Britain reasserts worries over Manning’s treatment

April 5th, 2011 | British diplomats in Washington are now voicing concern over Bradley Manning’s treatment at Quantico. The Washington Post reports:

British diplomats said Tuesday that they will restate to the State Department their concerns about the U.S. military’s treatment of Pfc. Bradley E. Manning, the soldier who is accused of supplying confidential diplomatic files to the WikiLeaks Web site.

Britain’s Foreign Office said that after a late-night debate in the House of Commons on Monday, it would instruct officials at the British Embassy in Washington to reiterate their concerns.

Manning, 23, has been detained in the brig at Quantico Marine Corps Base since his arrest in May. He is held in solitary confinement for 23 hours a day and is forced to surrender his clothing each night and wear a “smock” to bed.

Manning’s attorney has written on his blog that Manning, despite having a Welsh mother, does not hold a British passport or consider himself British.

“It is clear that he neither is asking for our help, nor considering himself to be British,” the Foreign Office minister, Henry Bellingham, said in Monday’s parliamentary debate. Still, he noted, under British law, Manning is “British by descent.”

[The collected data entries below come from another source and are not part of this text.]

@[simp] theorem State.formAll_frame (s : State) (rs : List (Fin 8)) :
    (rs.foldl State.formOpen s).pending = s.pending ∧ (rs.foldl State.formOpen s).now = s.now ∧
    (rs.foldl State.formOpen s).pwrOk = s.pwrOk ∧ (rs.foldl State.formOpen s).ptk = s.ptk ∧
    (rs.foldl State.formOpen s).tru = s.tru ∧ (rs.foldl State.formOpen s).lanes = s.lanes ∧
    (rs.foldl State.formOpen s).frt = s.frt ∧ (rs.foldl State.formOpen s).slm = s.slm ∧
    (rs.foldl State.formOpen s).layout = s.layout ∧ (rs.foldl State.formOpen s).dle.routes = s.dle.routes ∧
    (rs.foldl State.formOpen s).dle.paused = s.dle.paused ∧ (rs.foldl State.formOpen s).dle.rereads = s.dle.rereads ∧
    (rs.foldl State.formOpen s).ports = s.ports ∧ (rs.foldl State.formOpen s).rnc = s.rnc ∧
    (rs.foldl State.formOpen s).ntu = s.ntu := by
  have h := foldl_keeps (fun s : State => (s.pending, s.now, s.pwrOk, s.ptk, s.tru, s.lanes, s.frt, s.slm, s.layout, s.dle.routes, s.dle.paused, s.dle.rereads, s.ports, s.rnc, s.ntu))
    State.formOpen (by intro s x; simp) rs s
  simpa using h

@[simp] theorem State.formOpens_frame (s : State) (p : Port) :
    (s.formOpens p).pending = s.pending ∧ (s.formOpens p).now = s.now ∧ (s.formOpens p).pwrOk = s.pwrOk ∧
    (s.formOpens p).ptk = s.ptk ∧ (s.formOpens p).tru = s.tru ∧ (s.formOpens p).lanes = s.lanes ∧
    (s.formOpens p).frt = s.frt ∧ (s.formOpens p).slm = s.slm ∧ (s.formOpens p).layout = s.layout ∧
    (s.formOpens p).dle.routes = s.dle.routes ∧ (s.formOpens p).dle.paused = s.dle.paused ∧
    (s.formOpens p).dle.rereads = s.dle.rereads ∧ (s.formOpens p).ports = s.ports ∧ (s.formOpens p).rnc = s.rnc ∧
    (s.formOpens p).ntu = s.ntu := by
  unfold State.formOpens; (repeat' split) <;> simp

@[simp] theorem State.startWake_frame (s : State) (p : Port) :
    (s.startWake p).pending = s.pending ∧ (s.startWake p).now = s.now ∧ (s.startWake p).pwrOk = s.pwrOk ∧
    (s.startWake p).ptk = s.ptk ∧ (s.startWake p).tru = s.tru ∧ (s.startWake p).lanes = s.lanes ∧
    (s.startWake p).frt = s.frt ∧ (s.startWake p).slm = s.slm ∧ (s.startWake p).layout = s.layout ∧
    (s.startWake p).dle = s.dle ∧ (s.startWake p).rnc = s.rnc ∧ (s.startWake p).ntu = s.ntu := by
  unfold State.startWake; (repeat' split) <;> simp

@[simp] theorem State.wake_frame (s : State) (p : Port) (b : Bool) :
    (s.wake p b).pending = s.pending ∧ (s.wake p b).now = s.now ∧ (s.wake p b).pwrOk = s.pwrOk ∧ (s.wake p b).ptk = s.ptk ∧
    (s.wake p b).tru = s.tru ∧ (s.wake p b).lanes = s.lanes ∧ (s.wake p b).frt = s.frt ∧ (s.wake p b).slm = s.slm ∧
    (s.wake p b).layout = s.layout ∧ (s.wake p b).dle = s.dle ∧ (s.wake p b).rnc = s.rnc ∧ (s.wake p b).ntu = s.ntu := by
  unfold State.wake; (repeat' split) <;> simp

@[simp] theorem State.idleUpkeep_frame (s : State) (p : Port) :
    (s.idleUpkeep p).pending = s.pending ∧ (s.idleUpkeep p).now = s.now ∧ (s.idleUpkeep p).pwrOk = s.pwrOk ∧
    (s.idleUpkeep p).ptk = s.ptk ∧ (s.idleUpkeep p).tru = s.tru ∧ (s.idleUpkeep p).lanes = s.lanes ∧
    (s.idleUpkeep p).frt = s.frt ∧ (s.idleUpkeep p).slm = s.slm ∧ (s.idleUpkeep p).layout = s.layout ∧
    (s.idleUpkeep p).dle = s.dle ∧ (s.idleUpkeep p).rnc = s.rnc ∧ (s.idleUpkeep p).ntu = s.ntu := by
  simp [State.idleUpkeep]

@[simp] theorem State.beginRest_frame (s : State) (p : Port) :
    (s.beginRest p).pending = s.pending ∧ (s.beginRest p).now = s.now ∧ (s.beginRest p).pwrOk = s.pwrOk ∧
    (s.beginRest p).ptk = s.ptk ∧ (s.beginRest p).tru = s.tru ∧ (s.beginRest p).lanes = s.lanes ∧
    (s.beginRest p).frt = s.frt ∧ (s.beginRest p).slm = s.slm ∧ (s.beginRest p).layout = s.layout ∧
    (s.beginRest p).dle = s.dle ∧ (s.beginRest p).rnc = s.rnc ∧ (s.beginRest p).ntu = s.ntu := by
  simp [State.beginRest]

@[simp] theorem State.judgeRest_frame (s : State) (p : Port) :
    (s.judgeRest p).pending = s.pending ∧ (s.judgeRest p).now = s.now ∧ (s.judgeRest p).pwrOk = s.pwrOk ∧
    (s.judgeRest p).ptk = s.ptk ∧ (s.judgeRest p).tru = s.tru ∧ (s.judgeRest p).lanes = s.lanes ∧
    (s.judgeRest p).frt = s.frt ∧ (s.judgeRest p).slm = s.slm ∧ (s.judgeRest p).layout = s.layout ∧
    (s.judgeRest p).dle = s.dle ∧ (s.judgeRest p).rnc = s.rnc ∧ (s.judgeRest p).ntu = s.ntu := by
  unfold State.judgeRest; (repeat' split) <;> simp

Bellingham said British officials first raised their concerns with the State Department on March 29 and would “instruct our officials at our embassy in Washington again to report the concerns of this House to officials in the State Department.”

He noted that President Obama had reported receiving assurances that Manning’s treatment is “appropriate” and meets “basic standards,” but he emphasized that conditions “must meet international standards.”

Ann Clwyd, the Labor lawmaker who raised the issue in Parliament, said in an interview that Manning’s treatment “is appalling, and you know, unless we complain about it, we’re acquiescing.”